=== Data shown ===

/-- The effect of a write of a register that sets no reserved bit. [DESIGN CHOICE: log entry 79] -/
def writeEffect (who : Half) (r : Reg) (v : Word) (s : State) : Out :=
  match r with
  | .coreCtl c => writeCoreControl who c v s
  | .coreSaveBase c => .next (if 0x168 < Word.fld v 12 9 then s.setBit (.coreStatus c) 8 else plainWrite r v s)
  | .ctxPc c x => .next (writeCtx ⟨c, x⟩ id s)
  | .ctxTq c x => .next (writeCtx ⟨c, x⟩ id s)
  | .ctxEntry c x => .next (writeCtx ⟨c, x⟩ (plainWrite r v) s)
  | .ctxInuse c x =>
    .next (writeCtx ⟨c, x⟩ (fun s => s.modCtx ⟨c, x⟩ fun y => { y with tinuse := v.truncate 16, accinuse := (v >>> 16).truncate 2 }) s)
  | .ctxTstart c x => .next (writeCtx ⟨c, x⟩ (fun s => s.modCtx ⟨c, x⟩ fun y => { y with tstart := v.truncate 18 }) s)
  | .ctxTcfg c x k => writeTcfg ⟨c, x⟩ k v s
  | .gridCtl => execGridCtl who v s
  | .gridStart => execGridStart who v s
  | .gridRtrPart c => thenWrite (ifBit v 8 (execFStop who c) s) (ifBit v 9 (execBStop who c))
  | .syncClr c => execSyncClr who c v s
  | .syncInc c => execSyncInc who c v s
  | .edgeXsCfg e n => execEdgeXsCfg who e n v s
  | .edgeRingBase n => .next (writeRingConfig n r v s)
  | .edgeRingCfg n => .next (writeRingConfig n r v s)
  | .edgeRingCq n => .next (writeRingConfig n r v s)
  | .edgeRingCtl n => writeRingControl who n v s
  | .edgeRingPost n => execEdgeRingPost who n v s
  | .arbCfg a => thenWrite (.next (plainWrite r v s)) (ifBit v 63 (execClear who a))
  | .arbPrio a k => execArbPrio who a k v s
  | .sprgCfg _ => .next (if 16 < Word.fld v 0 5 then s.setBit .sprgSummary 32 else plainWrite r v s)
  | .sprgCtl n =>
    thenWrite (ifBit v 1 (execDropC who n) s) fun s =>
    thenWrite (ifBit v 2 (execDropM who n) s) (ifBit v 0 (execSpringResume who n))
  | .linkCtl l => thenWrite (execLinkCtlEnable who l (Word.bit v 0) s) (ifBit v 1 (execRetrain who l))
  | .linkCred l k =>
    .next (if (s.link l).state = .disabled && credsGood s l k v then plainWrite r v s else s.setBit .linkStatus 3)
  | .chainCfg => .next (writeChainCfg s v)
  | .chainAlarmTx => execChainAlarmTx who v s
  | .timeCfg => execTimeCfg who v s
  | .timeFmt => execTimeFmt who v s
  | .timeSet => execTimeSet who v s
  | .timePlogBase => execTimePlogBase who v s
  | .svcShareCfg => .next (if shareGood v then plainWrite r v s else s.setBit .svcEvent 4)
  | .svcMarginMin => execSvcMarginMinClr who v s
  | .ctrlEqxCtl => ifBit v 0 (execHandover who) s
  | .ctrlReq => writeRequest who v s
  | .ctrlPart => execCtrlPart who v s
  | .secStatus =>
    .next (s.modSec who fun x => { x with wign := x.wign && !Word.bit v 3, attDone := x.attDone && !Word.bit v 2 })
  | .secFloor => execSecFloor who v s
  | .secKeys => execRevoke who v s
  | .secExtData k => .next (s.modSec who fun x => { x with extData := setAt x.extData k v })
  | .secNonce k => .next (s.modSec who fun x => { x with nonce := setAt x.nonce k v })
  | .secExtCmd => execExtend who v s
  | .secAtt => execAttestationStart who v s
  | .chkPoly u p => .next (writePset s u p 0 r v)
  | .chkInit u p => .next (writePset s u p 1 r v)
  | .chkXorout u p => .next (writePset s u p 2 r v)
  | .chkPctl u p => .next (writePset s u p 3 r v)
  | .fltFrostEn => .next (s.setReg r (frostEnable v))
  | .fltCtl => thenWrite (ifBit v 0 (execFltCtlEnter who) s) (ifBit v 1 (execDevreset who))
  | .fltQidx => execFltQidx who v s
  | .pwrTcfg => .next (if Word.fld v 0 8 < 70 || 105 < Word.fld v 0 8 then s.setBit .pwrEvent 4 else plainWrite r v s)
  | _ => .next (plainWrite r v s)

/-! ### Accesses of a cluster -/

/-- An access that is refused (R25, R362): a record of class ADDRESS that names the cluster, and the access fault of its core.
[DEDUCED: log entry 83] -/
def refuseAccess (s : State) (who : Half) (addr cause : Nat) : State :=
  let s := raiseRec s { Rec.of s 4 cause 7 8 (halfNum who) with addr := addr }
  s.modCluster who fun c => { c with accessFault := true }

/-- An access answered without data. -/
def accessDone (s : State) (who : Half) : State := s.modCluster who fun c => { c with accessFault := false }

/-- A register access must be 8 bytes, naturally aligned (R31). -/
def regAligned (addr size : Nat) : Bool := size = 8 && addr % 8 = 0

/-- A register read by a cluster that runs. -/
def doRegisterRead (who : Half) (addr size : Nat) (s : State) : State :=
  if regAligned addr size then answer (readRegister who addr s).2 who (readRegister who addr s).1 else refuseAccess s who addr 3

/-- A register write by a cluster that runs (R10, R31, R365). -/
def doRegisterWrite (who : Half) (addr size : Nat) (v : Word) (s : State) : Out :=
  if regAligned addr size then
    match Reg.ofAddr addr with
    | some r =>
      if !regFitted s r then .next (accessDone s who)
      else if v &&& r.reserved ≠ 0 then .fault (.reservedBitWritten addr)
      else thenWrite (writeEffect who r v s) fun s => .next (accessDone s who)
    | none => .next (accessDone s who)
  else .next (refuseAccess s who addr 3)

/-- An address of the register blocks (R30). -/
def inRegs (s : State) (addr : Nat) : Bool := s.region addr = .regs

/-- An address of the 64 GiB of register windows (R24). -/
def inWindows (addr : Nat) : Bool := decide (regBase ≤ addr) && decide (addr < 2 ^ 43)

/-- REGISTER_READ (R30, R31): a window with no block faults. -/
def execRegisterRead (who : Half) (addr size : Nat) (s : State) : Out :=
  stepIf (clusterRuns s who && inWindows addr) s
    (if inRegs s addr then doRegisterRead who addr size s else refuseAccess s who addr 1)

/-- REGISTER_WRITE (R30, R31, R365). -/
def execRegisterWrite (who : Half) (addr size : Nat) (v : Word) (s : State) : Out :=
  if clusterRuns s who && inWindows addr then
    (if inRegs s addr then doRegisterWrite who addr size v s else .next (refuseAccess s who addr 1))
  else .next s

/-- A load that meets a unit which stays uncorrectable takes an access fault (R249). -/
def loadFails (s : State) (who : Half) : State := s.modCluster who fun c => { c with accessFault := true }


/-- A load of n bytes from memory. -/
def clusterLoad (who : Half) (a n : Nat) (s : State) : State :=
  match s.region a with
  | .store c off =>
    match storeRead s c off n with
    | (some bs, t) => answer t who (BitVec.ofNat 64 (ofBytes bs))
    | (none, t) => loadFails (storeEcc t c (badOffset t c off n)) who
  | _ =>
    match portRead (passPort s a n (bridgeRequester who false)) a n with
    | (some bs, t) => answer t who (BitVec.ofNat 64 (ofBytes bs))
    | (none, t) => loadFails t who

/-- A store of bytes to memory. -/
def clusterStore (who : Half) (a : Nat) (bs : List Byte) (s : State) : State :=
  match s.region a with
  | .store c off => accessDone (storeWrite s c off bs) who
  | _ =>
    match portWrite (passPort s a bs.length (bridgeRequester who false)) a bs with
    | (true, t) => accessDone t who
    | (false, t) => loadFails t who

/-- The memory takes an access of a cluster now: a core store, or the ports of the range; its own partition only once all its channels are
ready (R363). -/
def memoryFree (s : State) (who : Half) (a n : Nat) (store : Bool) : Bool :=
  decide (storeBase ≤ a)
    || (portFree s a n (bridgeRequester who false) store && (!meetsPartition s who a n || partitionReady s who))

/-- An access to memory; in frost a cluster writes its own partition only (R415). One that its port does not take has no effect yet.
[DESIGN CHOICE: log entry 81, DEDUCED: log entry 82] -/
def memoryAccess (who : Half) (store : Bool) (a n : Nat) (v : Word) (s : State) : State :=
  match accessDenied s who a n store with
  | some (x, cause) => refuseAccess s who x cause
  | none =>
    if store && s.faults.inFrost && !(s.region a = .partition who && s.region (a + n - 1) = .partition who) then s
    else if memoryFree s who a n store then
      settlePorts (useStored (.bridge who) s
        (if store then clusterStore who a (toBytes n v.toNat) s else clusterLoad who a n s))
    else s

/-- The flash of a half as its xSPI controller reaches it (R362); an absent one gives an access fault. -/
def flashAccess (who : Half) (store : Bool) (a n : Nat) (v : Word) (s : State) : State :=
  let b := s.boot who
  if !b.fitted then loadFails s who
  else if store then accessDone (s.modBoot who fun b => { b with flash := flashWrite b.flash a (toBytes n v.toNat) }) who
  else answer s who (BitVec.ofNat 64 (ofBytes (flashRead b.flash a n)))

/-- An access to the private space of a cluster (R362; log entry 108): the ROM, which takes no store, the SRAM, the flash, and the word of the
MAC that sends the frame at the address in bits [47:0] with the length in bits [63:48]. Elsewhere is nothing, and the core takes an access
fault. [DESIGN CHOICE: log entry 108] -/
def privateAccess (who : Half) (store : Bool) (a n : Nat) (v : Word) (s : State) : State :=
  if within 0 romSize a n then
    if store then accessDone s who
    else answer s who (BitVec.ofNat 64 (ofBytes ((List.range n).map fun i => Config.romByte (halfNum who) (a + i))))
  else if within sramBase sramSize a n then
    if store then accessDone (privStore s who a (toBytes n v.toNat)) who
    else answer s who (BitVec.ofNat 64 (ofBytes (Memory.readN (s.cluster who).priv a n)))
  else if within flashBase flashSize a n then flashAccess who store (a - flashBase) n v s
  else if a = macSend && n = 8 then
    accessDone (if store then transmit s who (Word.fld v 0 48) (Word.fld v 48 16) else s) who
  else loadFails s who

/-- The address is none that a cluster may issue: a bit of [63:43] is set other than bit 47 (R362). -/
def beyondLocal (addr : Nat) : Bool := addr / 2 ^ 43 % 2 ^ 21 ≠ 0 && addr / 2 ^ 43 % 2 ^ 21 ≠ 16

/-- CLUSTER_ACCESS (R25, R31, R362, R364). -/
def execClusterAccess (who : Half) (store : Bool) (addr size : Nat) (v : Word) (s : State) : Out :=
  if !clusterRuns s who || !(size = 1 || size = 2 || size = 4 || size = 8) then .next s
  else if beyondLocal addr then .next (refuseAccess s who addr 1)
  else if addr / 2 ^ 47 % 2 = 1 then .next (privateAccess who store (addr % 2 ^ 43) size v s)
  else if inRegs s addr then
    (if store then doRegisterWrite who addr size v s else .next (doRegisterRead who addr size s))
  else .next (memoryAccess who store addr size v s)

===

Starting at the line above that holds "def accessDone (s" and ending at the line that holds "windows (R24). -/", transcribe each line exactly and include no other lines.

def accessDone (s : State) (who : Half) : State := s.modCluster who fun c => { c with accessFault := false }

/-- A register access must be 8 bytes, naturally aligned (R31). -/
def regAligned (addr size : Nat) : Bool := size = 8 && addr % 8 = 0

/-- A register read by a cluster that runs. -/
def doRegisterRead (who : Half) (addr size : Nat) (s : State) : State :=
  if regAligned addr size then answer (readRegister who addr s).2 who (readRegister who addr s).1 else refuseAccess s who addr 3

/-- A register write by a cluster that runs (R10, R31, R365). -/
def doRegisterWrite (who : Half) (addr size : Nat) (v : Word) (s : State) : Out :=
  if regAligned addr size then
    match Reg.ofAddr addr with
    | some r =>
      if !regFitted s r then .next (accessDone s who)
      else if v &&& r.reserved ≠ 0 then .fault (.reservedBitWritten addr)
      else thenWrite (writeEffect who r v s) fun s => .next (accessDone s who)
    | none => .next (accessDone s who)
  else .next (refuseAccess s who addr 3)

/-- An address of the register blocks (R30). -/
def inRegs (s : State) (addr : Nat) : Bool := s.region addr = .regs

/-- An address of the 64 GiB of register windows (R24). -/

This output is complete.